In the world model field, the competition is accelerating. World Labs, founded by Fei-Fei Li, aims to build models capable of understanding and generating coherent three-dimensional environments. Stanhope AI works on adaptive models for robotics and defense. Physical Intelligence is developing a foundation model intended to control robots from different manufacturers. Skild AI pursues a similar ambition with a universal platform for embedded AI. BeyondMath applies these approaches to physics simulation.

These companies do not directly build the robots of the future, but develop the software infrastructure, data and training environments that will then allow other players to design them.

The limits of simulation

However, the idea that robots could learn only in video games remains excessive. Robotics has long been faced with the problem of sim-to-real gap. A system that performs well in a simulation can fail in its first real deployment. Materials age, sensors drift, human behavior is unpredictable, and industrial environments are rarely as clean as their digital counterparts.

Video games also introduce their own biases. Players take risks that no real driver would accept. Physics engines sometimes favor the fluidity of the experience to the detriment of absolute scientific fidelity. Finally, rare events, although essential for training critical systems, remain difficult to reproduce.

Simulation will therefore not replace data from the field, but will, however, significantly reduce the cost and duration of the learning phases before validation in real conditions.

The next AI battle will be fought over data

For three years, the global competition has focused on language models, semiconductors and computing capabilities. A new layer of value now appears, that of data allowing artificial intelligence to interact with its environment.

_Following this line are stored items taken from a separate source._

-- ==== Sys2Proof/Machine/Matrix.lean ====
section
/-! DEFINITION. The matrix slot: who holds the engine, what a command checks and takes at issue, what it does when its turn comes, and
its status (16 R365 to R386). Commands run in issue order at MATRIX_COMMAND_COMPLETE. -/

namespace Sys2Proof.Machine

/-! ## Shape words (16 R371) -/

structure Shape where
  lda : Nat
  es : Nat
  sp24 : Bool
  edge : Bool
  n : Nat
  k : Nat
  m : Nat
  zero : Bool
  deriving DecidableEq, Repr

def Shape.parse (w : Nat) : Shape where
  lda := bitsN w 48 16
  es := bitsN w 42 2
  sp24 := bitN w 41
  edge := bitN w 40
  n := bitsN w 15 8 + 1
  k := bitsN w 6 9 + 1
  m := bitsN w 0 6 + 1
  zero := decide (bitsN w 44 4 = 0) && decide (bitsN w 23 17 = 0)

/-- Limits of K and N for element size `s`. -/
def maxK (s : Nat) : Nat := 2048 / s
def maxN (s : Nat) : Nat := if s ≤ 8 then 256 else 2048 / s

def Shape.fits (x : Shape) (s : Nat) : Bool := x.zero && decide (x.k ≤ maxK s) && decide (x.n ≤ maxN s)

/-- A shape word of a B load is within its limits. -/
def Shape.okLoad (x : Shape) : Bool := x.fits (4 * 2 ^ x.es) && x.m == 1 && !x.edge && !x.sp24

def runLen (k s : Nat) : Nat := ceilDiv (k * s) 8

/-- Physical columns of N columns at size `s` and their energy class (01 R28). -/
def matClass (n s : Nat) : BitVec 2 := BitVec.ofNat 2 ((n * (if s = 32 then 4 else if s = 16 then 2 else 1) - 1) / 64)

/-- `count` elements of `s` bits from a run of bytes (11 R256). -/
def elemsOf (s count : Nat) (bs : List Byte) : List Nat :=
  let x := natOfBytes bs
  (List.range count).map fun i => bitsN x (s * i) s

/-! ## B (16 R372) -/

/-- Cells as a table: columns of raw elements. -/
def bTable (cols : List (List Nat)) : Table (BitVec 32) :=
  cols.zipIdx.flatMap fun c => c.1.zipIdx.filterMap fun e =>
    if e.1 % 2 ^ 32 = 0 then none else some (512 * c.2 + e.2, BitVec.ofNat 32 e.1)

/-- A column of B of `k` elements. -/
def Engine.column (e : Engine) (k n : Nat) : List Nat := (List.range k).map fun i => (tget e.b (512 * n + i) 0).toNat

/-- Read `n` columns, each by `f`. -/
def MRun.columns (r : MRun) (n : Nat) (f : MRun → Nat → Mat (List Nat × MRun)) : Mat (List (List Nat) × MRun) :=
  (List.range n).foldlM (fun acc c => do
    let x ← f acc.2 c
    return (acc.1 ++ [x.1], x.2)) (([], r) : List (List Nat) × MRun)

/-- A column of the vertical path. -/
def MRun.vertCol (a k s : Nat) (r : MRun) (n : Nat) : Mat (List Nat × MRun) :=
  let q := 256 / s
  (List.range (ceilDiv k q)).foldlM (fun acc c => do
    let cnt := min q (k - c * q)
    let x ← acc.2.gallery (a + 8192 * c + 32 * n) (runLen cnt s)
    return (acc.1 ++ elemsOf s cnt x.1, x.2)) (([], r) : List Nat × MRun)

/-- A run of the gallery edge path. -/
def MRun.edgeRun (a stride k s : Nat) (r : MRun) (n : Nat) : Mat (List Nat × MRun) := do
  let x ← r.gallery (a + stride * n) (runLen k s)
  return (elemsOf s k x.1, x.2)

/-- A run of the scratchpad. -/
def MRun.padRun (a stride k s : Nat) (r : MRun) (n : Nat) : Mat (List Nat × MRun) := do
  let x ← r.aperture (a + stride * n) (runLen k s)
  return (elemsOf s k x.1, x.2)

/-- The whole range of `n` runs of the scratchpad is checked, then the runs are read. -/
def MRun.padRuns (r : MRun) (a stride k s n : Nat) : Mat (List (List Nat) × MRun) := do
  let span := (n - 1) * stride + runLen k s
  let x ← r.aperture a span
  r.columns n (fun q i => MRun.padRun a stride k s q i) |>.map fun y => (y.1, { y.2 with uses := x.2.uses })

def MRun.setB (r : MRun) (cols : List (List Nat)) (es : Nat) (src : BSource) : MRun :=
  { r with s := r.s.modCore fun k =>
      { k with engine := { k.engine with b := bTable cols, es := BitVec.ofNat 2 es, source := src } } }

/-- `m.ldb`, `m.ldb.edge`, `m.ldbx` by kind 1, 2, 3. -/
def MRun.loadB (r : MRun) (kind a w : Nat) : Mat MRun := do
  let x := Shape.parse w
  let s := 4 * 2 ^ x.es
  let aligned : Bool := match kind with
    | 1 => a % 8192 == 0
    | 2 => a % 256 == 0
    | _ => a % 4 == 0 && x.lda % 4 == 0 && decide (runLen x.k s ≤ x.lda)
  if !x.okLoad || !aligned then return r.drop stShape
  else
    let src : BSource := ⟨kind, w, a⟩
    match kind with
    | 1 => do
      let y ← r.columns x.n (fun q i => MRun.vertCol a x.k s q i)
      return y.2.setB y.1 x.es src
    | 2 => do
      let y ← r.columns x.n (fun q i => MRun.edgeRun a 256 x.k s q i)
      return y.2.setB y.1 x.es src
    | _ => do
      let y ← r.padRuns a x.lda x.k s x.n
      return y.2.setB y.1 x.es src

/-! ## Products (16 R373 to R375) -/

/-- Positions kept by the operation. -/
def keptOf (h : Option (BitVec 128)) (sp24 : Bool) (k : Nat) : List Bool :=
  (List.range k).map fun i => match h with
    | none => true
    | some w => hatchKept w sp24 i

/-- Accumulate into the slot of a label (11 R274). -/
def MRun.product (r : MRun) (t : Fin 2) (label row0 pair : Nat) (a b : List (List Nat)) (kept : List Bool) : Mat MRun := do
  let x ← r.slotFor t label
  let hit (k : Nat) : Bool := k / 16384 == x.1 && decide (row0 ≤ k % 16384 / 256) && decide (k % 16384 / 256 < row0 + a.length) &&
    decide (k % 256 < b.length)
  return (x.2.tileSeen t fun k => hit k || decide (sideKey ≤ k)).modTile t fun y =>
    ((y.product x.1 row0 pair a b kept).extend x.1 (row0 + a.length) b.length).touch x.1

/-- What stands against a product: shape limits, alignment, the tile's mode and the loaded B size. -/
def mmaFault (x : Shape) (a pair : Nat) (h : Bool) (mode es : Nat) : Nat :=
  let s := pairSize pair
  let row := runLen x.k s
  let al : Bool := if x.edge then a % 256 == 0 && x.lda % 256 == 0 else a % 4 == 0 && x.lda % 4 == 0 && decide (row ≤ x.lda)
  let shape := x.fits s && x.es == 0 && (h || !x.sp24) && (!h || decide (x.k ≤ 256)) && al
  (if shape then 0 else stShape) + (if pairMode pair = mode then 0 else stMode) + (if 4 * 2 ^ es = s then 0 else stBsz)

/-- `m.mma` (16 R373). -/
def MRun.mma (r : MRun) (pair : Nat) (h : Bool) (t : Fin 2) (label a w : Nat) (hatch : List (BitVec 128)) : Mat MRun := do
  let x := Shape.parse w
  let e := r.s.core.engine
  let bad := mmaFault x a pair h (r.tile t).mode.toNat e.es.toNat
  if bad ≠ 0 then return r.drop bad
  else
    let s := pairSize pair
    let rows ← if x.edge then r.columns x.m (fun q i => MRun.edgeRun a x.lda x.k s q i) else r.padRuns a x.lda x.k s x.m
    let cols := (List.range x.n).map fun n => e.column x.k n
    let word := if h then hatch.head?.orElse fun _ => some 0 else none
    ({ rows.2 with used := b2n h }).product t label 0 pair rows.1 cols (keptOf word x.sp24 x.k)

/-! ## Mode, zero, zero points (16 R378, R379) -/

def MRun.resetTile (r : MRun) (t : Fin 2) (mode : Option (BitVec 2)) : Mat MRun := do
  let r ← r.unspillAll t
  return r.modTile t fun y => { y.wipe with mode := mode.getD y.mode }

def halfwords (bs : List Byte) (n : Nat) : List Int := (List.range n).map fun i => sextN 16 (fieldAt bs (2 * i) 2)

/-- MISALIGNED of two addresses, with the lower of those that are (15 R348, R357). -/
def misaligned2 (a x b y : Nat) : Mat Unit :=
  if a % x ≠ 0 ∧ (b % y = 0 ∨ a ≤ b) then .error ⟨11, a⟩ else if b % y ≠ 0 then .error ⟨11, b⟩ else .ok ()

/-- `m.zpc` (16 R379). -/
def MRun.zpc (r : MRun) (t : Fin 2) (label a b : Nat) : Mat MRun := do
  misaligned2 a 2 b 2
  if (r.tile t).mode ≠ 0 then return r.drop stMode
  else
    let x ← r.get needR a 128
    let y ← x.2.get needR b 512
    let za := halfwords x.1 64
    let zb := halfwords y.1 256
    let r := y.2.tileSeen t fun k => decide (sideKey ≤ k)
    let tile := r.tile t
    match tile.find label with
    | some i =>
      return (r.slotSeen t i true).modTile t fun z =>
        let z := (z.mapCells i 64 256 fun m n e => tile.correct za zb m n e)
        (z.extend i 64 256).clearSums
    | none => do
      let d ← r.dirWord needRW t label
      match d.1 with
      | .notSpilled => return d.2.drop stNolbl
      | .poisoned => return ((d.2.poisoned (spillDir (r.s.spillVa t) label)).fromEt0).modTile t Tile.clearSums
      | w => do
        let z ← d.2.spilled needRW t label w
        let old (m n : Nat) : Entry := (z.1.getD m []).getD n Entry.zero
        let r := if z.1.any (fun row => row.any (·.poison)) then z.2.poisoned (spillEntries (r.s.spillVa t) label 0) else z.2
        let good (m n : Nat) : Entry := if (old m n).poison then Entry.zero else old m n
        let r ← r.spillRows t label 64 256 fun m n => tile.correct za zb m n (good m n)
        let r ← r.put needRW (spillDir (r.s.spillVa t) label) (bytesOfNat 4 (dirWordOf 64 256))
        return r.modTile t Tile.clearSums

This development opens up an unexpected opportunity for the video game industry. Engines developed to create immersive worlds could become critical infrastructures for physical AI. Publishers’ catalogs could acquire value well beyond entertainment. And the data produced by millions of players could become one of the most sought-after resources by laboratories working on robots, autonomous vehicles or industrial agents.

If the great language models are the children of the Internet, artificial intelligences capable of acting in the real world could well be, tomorrow, the children of virtual worlds.